About this task
Could you copy every line of the data that contains the word "errors"?

* * * * * * *

-- ==== Sys2Proof/Machine/Memory.lean ====
section
/-! DEFINITION. The stacks (chapter 10): line requests (R297 to R302), the write-combining buffer (R303 to R308), ECC, scrub and
poison (R309 to R312), throttling (R313 to R317), test (R318 to R321); the flag area (R468, R469); and the answers of both to
tiles and to the fabric (R341, R349). A command whose premise does not hold changes nothing (log 7). -/

namespace Sys2Proof.Machine

/-! ## Answers -/

/-- Code of a drop cause (R349). -/
def dropCode : DropCause → Nat
  | .noRoute => 0 | .outOfSlice => 1 | .hopLimit => 2 | .space => 3 | .range => 4 | .badHeader => 5 | .linkDown => 6 | .timeout => 7
  | .memUncorrectable => 8

/-- The answer to a fabric request: READ_REPLY, ACK or ERROR_REPLY, with ECHO where the request arrived with CMARK (R341, R359). -/
def State.replyFab (s : State) (p : FabPkt) (data : List Flit) (err : Option DropCause) : State :=
  let op : FabOp := match err, p.op with
    | some _, _ => .errorReply
    | none, .read => .readReply
    | none, .atomic => if p.srcEngine then .readReply else .ack
    | none, _ => .ack
  let pay := if op == .readReply then data else []
  let echo := match op with | .errorReply => false | _ => p.cmark && p.op != .circuitData
  s.toSwitch { s.mkFab op p.cls (mkGa 0 p.src 0) pay with
    echo := echo, tag := p.tag, srcTile := p.srcTile, srcEngine := p.srcEngine, addr := p.addr,
    aop := match err with | some c => dropCode c | none => 0 }

/-- One of the line or flag operations of a fabric request has been performed; the last of them answers the request. -/
def State.partDone (s : State) (p : FabPkt) (data : List Flit) (err : Option DropCause) : State :=
  match s.fab.inReqs.find? (fun r => r.1 == p) with
  | none => s.replyFab p data err
  | some (_, n, e) =>
    let e := match e with | some c => some c | none => err
    let rest := eraseFirst (fun r => r.1 == p) s.fab.inReqs
    if n ≤ 1 then ({ s with fab := { s.fab with inReqs := rest } }).replyFab p data e
    else { s with fab := { s.fab with inReqs := rest ++ [(p, n - 1, e)] } }

/-- One of the operations of the memory transaction with a tag has been performed; the last of them retires it, and the late answer of one that
has timed out is discarded (R348). -/
def State.txnPart (s : State) (tag : Nat) (data : Line) (err : Option DropCause) : State :=
  match s.fab.txns.find? (fun t => t.tag == tag) with
  | none => s
  | some t =>
    let e := match t.err with | some c => some c | none => err
    if 2 ≤ t.left then
      { s with fab := { s.fab with txns := s.fab.txns.map (fun x => if x.tag = tag then { x with left := x.left - 1, err := e } else x) } }
    else
      let s := { s with fab := { s.fab with txns := s.fab.txns.filter (fun x => x.tag != tag) } }
      if t.held then s
      else match t.src with
        | .tile k n => s.answer k n (if e.isSome then [] else toFlits (lineBytes data)) e
        | .tilePosted k w => (match e with | some c => s.laneFault k w 0 (dropLane c) | none => s)
        | _ => s

/-- The outcome of a line or flag operation goes to its requester (R82, R197, R341). -/
def State.reply (s : State) (src : ReqSrc) (data : Line) (old : W64) (err : Option DropCause) : State :=
  match src with
  | .tile t tag => s.answer t tag (if err.isSome then [] else toFlits (lineBytes data)) err
  | .tilePosted t w => match err with | some c => s.laneFault t w 0 (dropLane c) | none => s
  | .txn tag _ => s.txnPart tag data err
  | .fabric p => s.partDone p (if p.op == .atomic then [BitVec.ofNat 128 old.toNat] else toFlits (lineBytes data)) err
  | _ => s

/-! ## Lines -/

/-- Channel and line of a space-0 offset (R297). -/
def stackMap (o : Nat) : Nat × Nat :=
  let u := o / 256
  let c := u % 1536
  (c % 12 * 128 + c / 12, (u / 1536 * 256 + o % 256) / 64)

/-- The space-0 offset of a line of a channel: the inverse of stackMap. -/
def lineAddr (ch line : Nat) : Nat :=
  let c := ch % 128 * 12 + ch / 128
  (line / 4 * 1536 + c) * 256 + line % 4 * 64

/-- The 64 stored bytes of a line, as one value. -/
def State.storedLine (s : State) (a : Nat) : Line := bytesLine (tab 64 (fun i => s.memByte (a + i)))
/-- The state with a line's stored bytes replaced. -/
def State.putLine (s : State) (a : Nat) (v : Line) : State := s.putMemBytes a (lineBytes v)
/-- The errors of a stored line's eight words (R309). -/
def State.marks (s : State) (a : Nat) : List Mark := tab 8 (fun j => aget .good s.mem.marks (a / 8 + j))
/-- The state with the error of each word of a line changed. -/
def State.mapMarks (s : State) (a : Nat) (f : Nat → Mark → Mark) : State :=
  (List.range 8).foldl (fun s j =>
    { s with mem := { s.mem with marks := aset .good s.mem.marks (a / 8 + j) (f j (aget .good s.mem.marks (a / 8 + j))) } }) s
/-- The state with one error for every word of a line: a whole line is written, or poisoned (R310, R312). -/
def State.setMark (s : State) (a : Nat) (m : Mark) : State := s.mapMarks a (fun _ _ => m)
/-- The state in which the single-bit errors of a line are corrected. -/
def State.cureLine (s : State) (a : Nat) : State :=
  s.mapMarks a (fun _ m => match m with | .single _ => .good | m => m)

/-- What a line is: poisoned, uncorrectable, correctable or good, by the worst of its words (R309, R310, R312). -/
def State.mark (s : State) (a : Nat) : Mark :=
  let worse := fun (x y : Mark) => match x, y with
    | .poison, _ => Mark.poison
    | _, .poison => .poison
    | .double b c, _ => .double b c
    | _, .double b c => .double b c
    | .single b, _ => .single b
    | _, y => y
  (s.marks a).foldl worse .good
/-- Words of a line with a single-bit error: each is a correction (R309). -/
def State.singles (s : State) (a : Nat) : Nat :=
  ((s.marks a).filter (fun m => match m with | .single _ => true | _ => false)).length

/-- The word of a line and the bit of that word that a bit of the stored line is: bits from 512 on are check bits, eight to a word. -/
def lineBit (b : Nat) : Nat × Nat := if b < 512 then (b / 64, b % 64) else ((b - 512) / 8 % 8, 64 + (b - 512) % 8)

/-- An upset of a line: each bit goes to its word (R309). -/
def State.upsetLine (s : State) (a : Nat) (e : Ecc) : State :=
  let one := fun (s : State) (b : Nat) => s.mapMarks a (fun j m => if j = (lineBit b).1 then m.upset (.single (lineBit b).2) else m)
  match e with
  | .ok => s
  | .single b => one s b
  | .double b c => one (one s b) c

/-- The bit mask of a byte mask. -/
def byteMask (m : W64) : Line := bytesLine (tab 64 (fun i => if bitOf m i then 0xFF#8 else 0#8))
/-- A value with masked bytes of another laid over it. -/
def mergeLine (base upper : Line) (m : W64) : Line := (base &&& ~~~(byteMask m)) ||| (upper &&& byteMask m)
/-- The byte mask of a whole line. -/
def fullMask : W64 := BitVec.ofNat 64 (2 ^ 64 - 1)

/-- The buffer entry of a line. -/
def Chan.entry (x : Chan) (a : Nat) : Option WcbE := x.wcb.find? (fun e => e.addr == a)

/-- The line is uncorrectable (R310): its records, and the fault. -/
def State.memBad (s : State) (ch a : Nat) : State :=
  let line := (stackMap a).2
  (s.updChan ch (fun x => { x with ecc := setFld (setBit x.ecc 16 true) 32 24 line })).fault .memUncorrectable .channel ch
    (BitVec.ofNat 64 line)

/-- A request joins its class queue of the channel (R299). `k` is 0 urgent, 1 normal, 2 writes and background. -/
def Chan.enqueue (x : Chan) (k : Nat) (r : LineReq) : Chan :=
  let q : QReq := { req := r, at_ := x.slot, seq := x.seq }
  let x := { x with seq := x.seq + 1 }
  match k with
  | 0 => { x with urgent := x.urgent ++ [q] }
  | 1 => { x with normal := x.normal ++ [q] }
  | _ => { x with writes := x.writes ++ [q] }

/-- An eviction of a line is queued, once (R306). -/
def Chan.queueEvict (x : Chan) (a : Nat) : Chan :=
  if x.writes.any (fun q => q.req.op == .evict && q.req.addr == a) then x
  else x.enqueue 2 { src := .edge, addr := a, op := .evict, cls := 2 }

/-- A corrected line is to be written back (R309). -/
def State.corrected (s : State) (ch a : Nat) : State :=
  let n := s.singles a
  s.updChan ch (fun (x : Chan) =>
    Chan.enqueue { x with ecc := addFld x.ecc 0 16 n } 2 { src := .edge, addr := a, op := .writeBack, cls := 2 })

* * * * * * *

Exercise result
/-- The errors of a stored line's eight words (R309). -/
/-- The state in which the single-bit errors of a line are corrected. -/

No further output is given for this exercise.